Experiment with local/hosted LLMs. Build datasets for fine-tuning, benchmarking, and more.
A playground that gives you full control over the contents of a chat conversation: add, remove and edit messages (system, user and assistant) and shape the flow of the conversation to be exactly what you need. This flexibility allows you to do some interesting things, such as:
- Start a conversation with a large reasoning model, and then switch over to a smaller model that will now mimic the reasoning steps in the previous conversations (in-context learning)
- Provide a prefix for the model's response, nudging it in a desired direction.
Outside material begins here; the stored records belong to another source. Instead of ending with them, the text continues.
/-- The effect of a commit by its routine. -/
def State.commitJob (s : State) (q c : Nat) (j : Job) : State :=
  match j.kind with
  | .op =>
    match (s.entry c).headOp with
    | some op => ((if j.saved then s.notePlaneWriter q c else s).commitOp c j op).dropJob q c
    | none => s.dropJob q c
  | .evict => s.commitEvict q c j
  | .restore => s.commitRestore q c j
  | .attach => (s.commitAtt c).dropJob q c

/-- What a commit point of quarter `q` lets go on: binds that wait (R268), the claims and their latency (R438, R449), and a rinse. -/
def State.afterCommit (s : State) (q : Nat) : State := (((s.retryBinds q).noteLatency q 0).endClaims).rinseProgress

/-- R324: the commit point of a routine on quarter `q`, that has held its tracks for `held` cclk since it took them last (R436, R437).  The
context has held a track last now; a PARK, an UNPARK or an ISMOVE does not count for R377: DESIGN CHOICE (log entry 74). -/
def State.commitSegment (s : State) (q held : Nat) (j : Job) : State :=
  let c := j.ctx
  let s1 := s.advanceTo (j.takenAt + s.cclkNs held)
  let s2 := ((s1.chargeSegment c j (j.heldBefore + held)).commitJob q c j).noteOverrun c j.period
  let s3 := (s2.modEntry c (fun e => { e with lastTrack := s2.now })).yielded c j
  let s4 := if j.yielding then s3.dropFrames c else s3
  ((s4.settle c).takeRebind c).afterCommit q

/-- R324: the commit point of a park, an unpark or an ISMOVE on quarter `q`.  A park whose plane's live sub-blocks have changed since it took
its lines starts anew. -/
def State.commitMove (s : State) (q held : Nat) (m : MoveJob) : State :=
  let s1 := s.advanceTo (m.takenAt + s.cclkNs held)
  if m.kind == .park && m.subs != maskBits 64 ((s1.entry m.ctx).plane m.pl).live then s1.cancelPark m.ctx m.pl else
  let s2 := match m.kind with
    | .park => s1.commitPark q held m
    | .unpark => s1.commitUnpark q held m
    | .ismove => s1.commitIsmove m
  let s3 := s2.modQuarter q (fun u => { u with moves := u.moves.filter (· != m) })
  ((s3.settle m.ctx).takeRebind m.ctx).afterCommit q

/-- SEGMENT_COMMIT (R22, R49, R88, R97, R119, R122, R128, R242, R286, R324, R326, R334, R335, R357, R380, R387 to R389, R393, R436, R437, R441,
R449): the routine that holds a track of a quarter, with its effects staged, reaches its commit point. -/
def execSegmentCommit (quarter track held : Nat) (s : State) : Out :=
  if 4 ≤ quarter then .fault (.noSuchUnit "quarter" quarter)
  else if 4 ≤ track then .fault (.noSuchUnit "track" track)
  else .next (match (s.quarter quarter).jobs.find? (fun j => j.tracks.contains track && j.stage == .staged) with
    | some j => s.commitSegment quarter held j
    | none =>
      match (s.quarter quarter).moves.find? (fun m => m.tracks.contains track && m.staged) with
      | some m => s.commitMove quarter held m
      | none => s)

/-! ### OPERATION_COMPLETE -/

/-- R212, R521: what an operation must wait for before it completes: every access for FNC, every write visible for SPL and DET. -/
def State.mayComplete (s : State) (c : Nat) (op : Op) : Bool :=
  let o := opcOf op.pkt
  op.done &&
  (if o = 0x06 then !s.accessesPending c
   else if o = 0x02 ∨ o = 0x03 then !s.writesPending c &&
     !(s.fabric.txns.any (fun t => t.isWrite && t.owner == .record c && t.master == masterSre))
   else true)

/-- R443: DL_CHARGE of the frame that an FRM closes, if it closes one. -/
def State.closeFrame (s : State) (c : Nat) (op : Op) : State :=
  let e := s.entry c
  match e.curFrame with
  | some cur =>
    let f := (e.frames.find? (fun f => f.period == cur.period)).getD cur
    let s1 := if rspOf op.pkt then s.contextEvent c Code.dlCharge
        (natLe 2 f.num ++ natLe 6 0 ++ natLe 8 (f.bound % 2 ^ 64).toNat ++ natLe 4 f.charge ++ natLe 4 e.desc.budget) else s
    s1.modEntry c (fun e => { e with frames := e.frames.filter (fun f => f.period != cur.period) })
  | none => s

/-- What the completion of an operation does before its reports: FNC and FRM (R212, R220, R432, R443, R498). -/
def State.completeEffect (s : State) (c : Nat) (op : Op) : State :=
  let o := opcOf op.pkt
  if o = 0x06 then s.dropTranslations c
  else if o = 0x05 then
    let s1 := if (s.entry c).deadlined then (s.closeFrame c op).openFrame c op else s
    s1.modEntry c (fun e => { e with frm := frameOf op.pkt })
  else s

/-- The writes of a context's operations that are not visible yet. -/
def State.writesOf (s : State) (c : Nat) : List Nat := (s.fabric.txns.filter (fun t => t.isWrite && t.owner == .op c)).map (·.id)

/-- R214 to R222: the DONE response and the progress word of an operation that completes. -/
def State.reportDone (s : State) (c : Nat) (op : Op) (after : List Nat) : State :=
  let o := opcOf op.pkt
  let s1 := if rspOf op.pkt then s.respond c op.pkt respDone 0 op.count op.pepoch after else s
  if rspOf op.pkt || o == 0x05 || o == 0x06 || o == 0x07 then s1.writeProgress c [] else s1

/-- What the completion of an operation does after its reports: DET frees the entry (R367, R368), SPL the slot (R370, R418). -/
def State.afterReports (s : State) (c : Nat) (op : Op) : State :=
  let o := opcOf op.pkt
  if o = 0x02 then ((s.freeSlot c).dropInternal (fun i => i.ctx == c)).dropEntry c
  else if o = 0x03 then
    if (s.entry c).slot.isSome && (s.entry c).restore.isNone then s.spilledOut c else s
  else s.settle c

/-- OPERATION_COMPLETE (R196, R214, R216, R218, R219, R221, R222, R310, R367, R443, R498, R521): the first operation of a context, all of
whose segments have committed, completes. -/
def execOperationComplete (ctx : Nat) (s : State) : Out :=
  if 512 ≤ ctx then .fault (.noSuchUnit "context" ctx) else
  .next (match (s.entry ctx).headOp with
    | none => s
    | some op =>
      if !s.mayComplete ctx op || (s.jobOf ctx).isSome then s else
      let s1 := (s.completeEffect ctx op).popOp ctx
      (((s1.reportDone ctx op (s1.writesOf ctx)).afterReports ctx op).endClaims).claimOnWork ctx)

end Sys2Proof.Machine
end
- Other things that I haven't thought of yet.
You also get some nice-to-have features:
- A basic code interpreter implementation that can execute Python code
- The ability to freeze conversations and use them as few-shot examples to generate even more good conversations.
- Save and load preset model configs.
Coming soon:
- Specify tools for function calling
You can run open-playground locally using Docker.
The playground uses ollama to interact with local LLMs. Support for proprietary, hosted models is coming soon.
If you already have ollama running on your machine, you can spin up an instance of the playground with:
# Create db file to persist data outside the container
touch playground.db
docker run \
--name open-playground \
--add-host=host.docker.internal:host-gateway \
-p 3000:3000 \
-e OLLAMA_HOST=http://host.docker.internal:11434 \ # Assuming ollama is running on port 11434
-v ./playground.db:/app/playground.db \
ghcr.io/prvnsmpth/open-playground:latest
and then go to http://localhost:3000.
You can run the playground with ollama using Docker Compose:
git clone https://github.com/prvnsmpth/open-playground.git
cd open-playground
# If you have an nvidia GPU:
docker compose -f compose.yaml -f compose.gpu.yaml up -d
# If you don't
docker compose up -d
and once again, the playground is served at http://localhost:3000.
I built this for myself while experimenting with local LLMs, trying to generate data for fine-tuning them to perform specific tasks.
Small, local models have shown great promise, e.g., deepscaler:1.5b achieves o1-preview level performance. It stands to reason that these models can also be trained to perform other specific, narrow tasks - e.g., making use of an API to take actions on various apps. If we can produce a high-quality training dataset of (user query, expected API request) pairs, we might be able to build an "AI agent" fine-tuned to that specific app.
This project aims to help with the first step in this endeavor - generating high-quality training data. The eventual goal is to be able to hand-craft a few good examples using the playground, and then have local models use them as few-shot examples to generate more training data.